No final de março 2024, os EUA. Agência de Segurança Cibernética e Infraestrutura (CISA) emitiu o alerta sobre a exploração de uma falha no Microsoft SharePoint. Foi detectado em setembro 2023, mas os factos da exploração activa só surgiram recentemente. Felizmente, Microsoft oferece atualizações que corrigem a falha.
Vulnerabilidade de execução remota de código
Uma vulnerabilidade designada com o identificador CVE-2023-24955 (CVSS: 7,2) foi descoberto no popular produto Microsoft SharePoint. Inclui Servidor corporativo do SharePoint 2013, Servidor SharePoint 2016 e servidor SharePoint 2019. A vulnerabilidade permite que invasores explorar a vulnerabilidade de injeção de código. Isso envolve a substituição de um arquivo específico (/BusinessDataMetadataCatalog/BDCMetadata.bdcm
) no servidor, o que faz com que o código injetado seja compilado em um assembly que o SharePoint executa. Esta ação efetivamente concede ao invasor a capacidade de executar código arbitrário no servidor.

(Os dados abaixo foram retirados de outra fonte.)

-- ==== Sys2Proof/Certificates/Slice0/Obligations.lean ====
section
/-! DEFINITION. The statements for the provers, and the row forms, the list and the piece form they are written with. -/

namespace Sys2Proof.Claims

open Sys2Proof.Machine

/-- One get of the opcode table: its header `h`, whatever the data field, decodes to `i`, and `i` answers, in every state, the state with
only the response changed, to `(1, 0, result)`. -/
def GetRow (h : Header) (i : Instr) (result : Cells → Word) : Prop :=
  (∀ data : Word, decode (CmdWord.make h data) = .ok i) ∧
  (∀ s : State, exec i s = .next { s with rsp := ⟨true, false, result s.cells⟩ })

/-- One set of the opcode table: its header `h` with any data field decodes to `i` with the value `data[W-1:0]`, and `i v` answers, in
every state, the state with only the cells and the response changed, to `after` and `(1, 0, 0)`. -/
def SetRow (W : Nat) (h : Header) (i : BitVec W → Instr) (after : Cells → BitVec W → Cells) : Prop :=
  (∀ data : Word, decode (CmdWord.make h data) = .ok (i (data.setWidth W))) ∧
  (∀ (v : BitVec W) (s : State), exec (i v) s = .next { s with cells := after s.cells v, rsp := ⟨true, false, 0#64⟩ })

/-- The reserved headers as R72 lists them, by ranges. -/
def reservedList : List Nat :=
  [0x03, 0x04, 0x05, 0x06, 0x18, 0x19, 0x1A, 0x1B, 0x1C, 0x1D, 0x1E, 0x1F, 0x28, 0x29, 0x2A, 0x2B, 0x2C, 0x2D, 0x2E, 0x2F,
   0x38, 0x39, 0x3A, 0x3B, 0x3C, 0x3D, 0x3E, 0x3F, 0x43, 0x44, 0x45, 0x46, 0x58, 0x59, 0x5A, 0x5B, 0x5C, 0x5D, 0x5E, 0x5F,
   0x68, 0x69, 0x6A, 0x6B, 0x6C, 0x6D, 0x6E, 0x6F, 0x78, 0x79, 0x7A, 0x7B, 0x7C, 0x7D, 0x7E, 0x7F]

/-- The piece `p` of a text has one of the three forms of R79 for the command and the compared value of `x`: `getW(ID)`,
`setW(ID, value)`, or `getW(ID) == value` with a value that fits in the width. -/
def PieceOf (p : List Text.Token) (x : Text.Item) : Prop :=
  let op : Text.Token := .word (Text.opName x.command.raw.op x.command.raw.width)
  let id : Text.Token := .word (Text.idName x.command.raw.ident)
  (x.command.raw.value = none ∧ x.expected = none ∧ p = [op, .lparen, id, .rparen]) ∨
  (∃ v n, x.command.raw.value = some n ∧ x.expected = none ∧ Text.numeral v = some n ∧
    p = [op, .lparen, id, .comma, .word v, .rparen]) ∨
  (∃ v n, x.command.raw.value = none ∧ x.expected = some n ∧ n < 2 ^ x.command.raw.width.bits ∧ Text.numeral v = some n ∧
    p = [op, .lparen, id, .rparen, .eqeq, .word v])

end Sys2Proof.Claims

open Sys2Proof Sys2Proof.Machine Sys2Proof.Claims

/-- For each of the eight identifiers of the 64-bit class (RAX, RBX, RCX, RSP, RBP, RDI, RSI, RDX): every word with its header,
whatever the data field, decodes to its instruction, and in every state that instruction answers a next state in which only the
response differs: (1, 0, the whole cell). No cell, no coming input and no record of a fault changes. (R101.) -/
def Obligations.Get64ReturnsItsBits : Prop :=
  GetRow 0x30#7 .get64RAX (fun x => x.accumulator) ∧
  GetRow 0x31#7 .get64RBX (fun x => x.base) ∧
  GetRow 0x32#7 .get64RCX (fun x => x.counter) ∧
  GetRow 0x33#7 .get64RSP (fun x => x.stackPointer) ∧
  GetRow 0x34#7 .get64RBP (fun x => x.stackBasePointer) ∧
  GetRow 0x35#7 .get64RDI (fun x => x.destination) ∧
  GetRow 0x36#7 .get64RSI (fun x => x.source) ∧
  GetRow 0x37#7 .get64RDX (fun x => x.data)

/-- For each of the eight identifiers of the 32-bit class (EAX, EBX, ECX, ESP, EBP, EDI, ESI, EDX): every word with its header,
whatever the data field, decodes to its instruction, and in every state that instruction answers a next state in which only the
response differs: (1, 0, bits 31:0 of the cell, widened with zeros). No cell, no coming input and no record of a fault changes.
(R102.) -/
def Obligations.Get32ReturnsItsBits : Prop :=
  GetRow 0x20#7 .get32EAX (fun x => (x.accumulator.extractLsb' 0 32).setWidth 64) ∧
  GetRow 0x21#7 .get32EBX (fun x => (x.base.extractLsb' 0 32).setWidth 64) ∧
  GetRow 0x22#7 .get32ECX (fun x => (x.counter.extractLsb' 0 32).setWidth 64) ∧
  GetRow 0x23#7 .get32ESP (fun x => (x.stackPointer.extractLsb' 0 32).setWidth 64) ∧
  GetRow 0x24#7 .get32EBP (fun x => (x.stackBasePointer.extractLsb' 0 32).setWidth 64) ∧
  GetRow 0x25#7 .get32EDI (fun x => (x.destination.extractLsb' 0 32).setWidth 64) ∧
  GetRow 0x26#7 .get32ESI (fun x => (x.source.extractLsb' 0 32).setWidth 64) ∧
  GetRow 0x27#7 .get32EDX (fun x => (x.data.extractLsb' 0 32).setWidth 64)

/-- For each of the eight identifiers of the 16-bit class (AX, BX, CX, SP, BP, DI, SI, DX): every word with its header, whatever
the data field, decodes to its instruction, and in every state that instruction answers a next state in which only the response
differs: (1, 0, bits 15:0 of the cell, widened with zeros). No cell, no coming input and no record of a fault changes. (R103.) -/
def Obligations.Get16ReturnsItsBits : Prop :=
  GetRow 0x10#7 .get16AX (fun x => (x.accumulator.extractLsb' 0 16).setWidth 64) ∧
  GetRow 0x11#7 .get16BX (fun x => (x.base.extractLsb' 0 16).setWidth 64) ∧
  GetRow 0x12#7 .get16CX (fun x => (x.counter.extractLsb' 0 16).setWidth 64) ∧
  GetRow 0x13#7 .get16SP (fun x => (x.stackPointer.extractLsb' 0 16).setWidth 64) ∧
  GetRow 0x14#7 .get16BP (fun x => (x.stackBasePointer.extractLsb' 0 16).setWidth 64) ∧
  GetRow 0x15#7 .get16DI (fun x => (x.destination.extractLsb' 0 16).setWidth 64) ∧
  GetRow 0x16#7 .get16SI (fun x => (x.source.extractLsb' 0 16).setWidth 64) ∧
  GetRow 0x17#7 .get16DX (fun x => (x.data.extractLsb' 0 16).setWidth 64)

/-- For each of the twelve identifiers of the 8-bit class (AL, BL, CL, DL, AH, BH, CH, SPL, BPL, DIL, SIL, DH): every word with
its header, whatever the data field, decodes to its instruction, and in every state that instruction answers a next state in which
only the response differs: (1, 0, bits 7:0 of the cell (AL, BL, CL, DL) or bits 15:8 (the other eight), widened with zeros). No
cell, no coming input and no record of a fault changes. (R104.) -/
def Obligations.Get8ReturnsItsBits : Prop :=
  GetRow 0x00#7 .get8AL (fun x => (x.accumulator.extractLsb' 0 8).setWidth 64) ∧
  GetRow 0x01#7 .get8BL (fun x => (x.base.extractLsb' 0 8).setWidth 64) ∧
  GetRow 0x02#7 .get8CL (fun x => (x.counter.extractLsb' 0 8).setWidth 64) ∧
  GetRow 0x07#7 .get8DL (fun x => (x.data.extractLsb' 0 8).setWidth 64) ∧
  GetRow 0x08#7 .get8AH (fun x => (x.accumulator.extractLsb' 8 8).setWidth 64) ∧
  GetRow 0x09#7 .get8BH (fun x => (x.base.extractLsb' 8 8).setWidth 64) ∧
  GetRow 0x0A#7 .get8CH (fun x => (x.counter.extractLsb' 8 8).setWidth 64) ∧
  GetRow 0x0B#7 .get8SPL (fun x => (x.stackPointer.extractLsb' 8 8).setWidth 64) ∧
  GetRow 0x0C#7 .get8BPL (fun x => (x.stackBasePointer.extractLsb' 8 8).setWidth 64) ∧
  GetRow 0x0D#7 .get8DIL (fun x => (x.destination.extractLsb' 8 8).setWidth 64) ∧
  GetRow 0x0E#7 .get8SIL (fun x => (x.source.extractLsb' 8 8).setWidth 64) ∧
  GetRow 0x0F#7 .get8DH (fun x => (x.data.extractLsb' 8 8).setWidth 64)

/-- For each of the eight identifiers of the 64-bit class (RAX, RBX, RCX, RSP, RBP, RDI, RSI, RDX): every word with its header
decodes to its instruction with the value data[63:0], and in every state and for every value v that instruction answers a next
state in which only one cell and the response differ: the cell becomes v, and the response is (1, 0, 0). (R111.) -/
def Obligations.Set64WritesItsBits : Prop :=
  SetRow 64 0x70#7 .set64RAX (fun x v => { x with accumulator := v }) ∧
  SetRow 64 0x71#7 .set64RBX (fun x v => { x with base := v }) ∧
  SetRow 64 0x72#7 .set64RCX (fun x v => { x with counter := v }) ∧
  SetRow 64 0x73#7 .set64RSP (fun x v => { x with stackPointer := v }) ∧
  SetRow 64 0x74#7 .set64RBP (fun x v => { x with stackBasePointer := v }) ∧
  SetRow 64 0x75#7 .set64RDI (fun x v => { x with destination := v }) ∧
  SetRow 64 0x76#7 .set64RSI (fun x v => { x with source := v }) ∧
  SetRow 64 0x77#7 .set64RDX (fun x v => { x with data := v })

A vulnerabilidade foi originalmente identificado por um grupo de pesquisadores de segurança que então relataram suas descobertas à Microsoft. O especificidades da vulnerabilidade é que ele explora uma falha no mecanismo para lidar com solicitações da web especialmente criadas. Isso significa que para um ataque bem-sucedido, um invasor só precisa para enviar uma solicitação especialmente elaborada para um servidor SharePoint. Além disso, não exige que o invasor tenha credenciais ou acesso prévio à rede da vítima.
Falhas de execução remota de código são tradicionalmente consideradas as mais graves. Eles efetivamente permitem que os invasores executem o código de que precisam vários sistemas em todo o ambiente. Tais falhas podem servir tanto como pontos de entrada quanto como instrumento para movimento lateral. E considerando a popularidade das soluções da Microsoft, espera-se que esta vulnerabilidade seja usada junto com outras dentro do ecossistema da Microsoft.
Patches e atualizações oficiais da Microsoft
Interessantemente suficiente, a vulnerabilidade foi corrigida antes de ser descoberta pelos pesquisadores. A correção apareceu durante o Patch Tuesday de maio 2023. Apesar disso, após a divulgação pública, a empresa publicou avisos de segurança e forneceu atualizações para todas as versões suportadas do produto, pedindo aos usuários que se inscrevam imediatamente patches para proteger seus sistemas. Os patches oficiais estão disponíveis nos canais de atualização padrão da Microsoft e no site de suporte oficial. No entanto, isso deveria ter sido feito muito antes, considerando a alta pontuação CVSS da falha.
Ao mesmo tempo, outras vulnerabilidades raramente são corrigidas antes da divulgação pública. Protegendo contra eles requer soluções de segurança fortes, particularmente aqueles que podem detectar exploração potencial. EDR/XDR e os programas deste grau não só protegerá contra a exploração de vulnerabilidades, mas também lhe dá a capacidade de orquestrar a resposta para minimizar os danos.